So now it's in my room and the family couldn't care less what I do with my new betta hobby as long as the cash is coming out of my own pocket


----------



## bettalover2033 (Feb 17, 2010)

Well i understand why parents would put a limit on any animal or fish, because any other species other than fish is just another loving mouth to feed. =D


----------



## Johnificent (Feb 21, 2010)

hahhaa, that is so true! i have news! i think my limit is going up to three! my aunt was telling me how she went to the dollar store to find a whole shelf of bettas... but.. they were all in tiny cups full of blue poopy water.... she told me she'll take me there next time when i go to her work X) she also said that we're not only going to look, we're going to save a betta!  i told my mom the story and she approved of it!  im very happy to save another betta, im so pumped right now! hahaha XD


----------



## YoshesMom (Mar 15, 2011)

betta at the dollar store??


----------



## Johnificent (Feb 21, 2010)

i know right! i was surprised to hear that! X) my aunt has one now, i dont know what her set up is, but she saved him, and thats all worth it! i cant wait to save one too!


----------



## Kestral (Jun 28, 2011)

My parents are freaked at four.  They'd kill me if I got another one!
Of course, cleaning tanks is no fun...


----------



## nel3 (May 29, 2011)

my parents are off at 2 bettas. my mom understood why i wanted the AB betta i purchased but she doesn't like much the idea of 3 at a time. to her its more of a tank issue (quantity and size).


----------



## Johnificent (Feb 21, 2010)

I actualy don't Mind cleaning tanks that much XD it's actually fun sometimes XD


----------



## bettalover2033 (Feb 17, 2010)

Johnificent said:


> I actualy don't Mind cleaning tanks that much XD it's actually fun sometimes XD



I completely agree! That's crazy because it actually excites me to clean them because i know that it looks better and the fish look so much happier.

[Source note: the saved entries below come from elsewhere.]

/-! ### The firewood account (R441 to R443) -/

/-- A measurement of `p` mW. -/
def State.powerMeasure (s : State) (p : Nat) : State :=
  if 3 ≤ s.pwr.st then s
  else
    let sus := 10 * min 0x3B6 (s.fld Reg.THM_FW_CFG 10 11)
    let peak := 10 * min 0x47E (s.fld Reg.THM_FW_CFG 21 11)
    let refill := 10 * s.fld Reg.THM_FW_CFG 0 10
    let old := s.pwr.acct
    let acct := if sus < p then old - (p - sus) else min 60000000 (old + min (sus - p) refill)
    let s := s.setPwr { s.pwr with acct := acct }
    let s := (s.setReg Reg.THM_PWR (BitVec.ofNat 32 (min p 0xFFFF))).setReg Reg.THM_FW_ACCT (BitVec.ofNat 32 (acct / 1000))
    let s := if acct = 0 ∧ old ≠ 0 then s.orReg Reg.THM_STATUS (bit 4) else s
    let l := s.fld Reg.THM_THROT 20 4
    let l' := if peak < p ∨ (acct = 0 ∧ sus < p) then min 15 (l + 1)
      else if p + 250 < sus ∨ (p + 250 < peak ∧ 1000000 ≤ acct) then l - 1
      else l
    (s.setFld Reg.THM_THROT 20 4 l').throttle

/-! ### Clocks (R416, R418) -/

/-- The crystal has stopped (R418). -/
def State.xtalFail (s : State) : State :=
  if s.rbit Reg.EMB_CLK 0 then s else (s.orReg Reg.EMB_CLK (bit 0)).orReg Reg.EMB_STATUS (bit 1)

/-- REF50 has stopped while the core runs (R418). -/
def State.refLost (s : State) : State :=
  if 3 ≤ s.pwr.st then s else (s.orReg Reg.SYS_STATUS (bit 4)).enterBiv 10

/-- A second of the real-time clock (R23, R416): at EMB_ALARM, ALARM sets and wakes (R422). -/
def State.rtcTick (s : State) : State :=
  let s := s.setReg64 Reg.EMB_RTC_LO (min (s.rtc + 1) (2 ^ 64 - 1))
  let s := if s.pwr.st = 3 ∧ s.tripHeld then s.setPwr { s.pwr with heldS := s.pwr.heldS + 1 } else s
  let alarm := s.reg64 Reg.EMB_ALARM_LO
  if alarm ≠ 0 ∧ alarm = s.rtc then (s.orReg Reg.EMB_STATUS (bit 0)).wakeBy 4 else s

/-- EMB_RTC written: the clock is set and valid, and the next record has an anchor before it (R416, R496). -/
def State.rtcWrite (s : State) (v : Nat) : State :=
  let s := (s.setReg64 Reg.EMB_RTC_LO v).orReg Reg.EMB_CLK (bit 1)
  { s with evt := { s.evt with anchorDue := true } }

end Sys2Proof.Machine
end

Also especially if its and extra tank. It just makes me want to another betta lol.


----------



## Jrf456 (Jun 23, 2011)

Actually I'm pretty blessed because my mom loves them too. She won't let me pass 7 though and I'm at 5 now, but I agree because if I get anymore it would look tacky in my room.

Sorry your moms like this!

My mom's taking me to a betta fish farm on Monday for two more bettas.. My final ones!


----------



## Johnificent (Feb 21, 2010)

WOAH! a betta fish farm? :O take me with you!


----------



## Adabell (Jul 9, 2011)

Parents don't stop me from getting what I want if I have room and money to purchase it, but I stop myself from getting what I want. I've made a limit of one betta while I'm living in my parent's house (I'll only have 2 years after December 26th) and when I get my own house I'll have much more and I might even breed some bettas. Parents don't want to pay more for a giant water bill especially if they're the ones working their butts off for the money to pay it. Children and teens need to learn control and I'm suprised that I even learned to control myself (I'm going to be 16 on December 26th).


----------



## bettafish15 (Oct 3, 2010)

Adabell said:


> Parents don't stop me from getting what I want if I have room and money to purchase it, but _I stop myself from getting what I want._ I've made a limit of one betta while I'm living in my parent's house (I'll only have 2 years after December 26th) and when I get my own house I'll have much more and I might even breed some bettas. _Parents don't want to pay more for a giant water bill especially if they're the ones working their butts off for the money to pay it._ Children and teens need to learn control and I'm suprised that I even learned to control myself (I'm going to be 16 on December 26th).


+1,000,000. (I'm going to be 16 too this August)


----------



## Jrf456 (Jun 23, 2011)

Johnificent said:


> WOAH! a betta fish farm? :O take me with you!


LOL I'd love to if you live in the Tampa FL area! 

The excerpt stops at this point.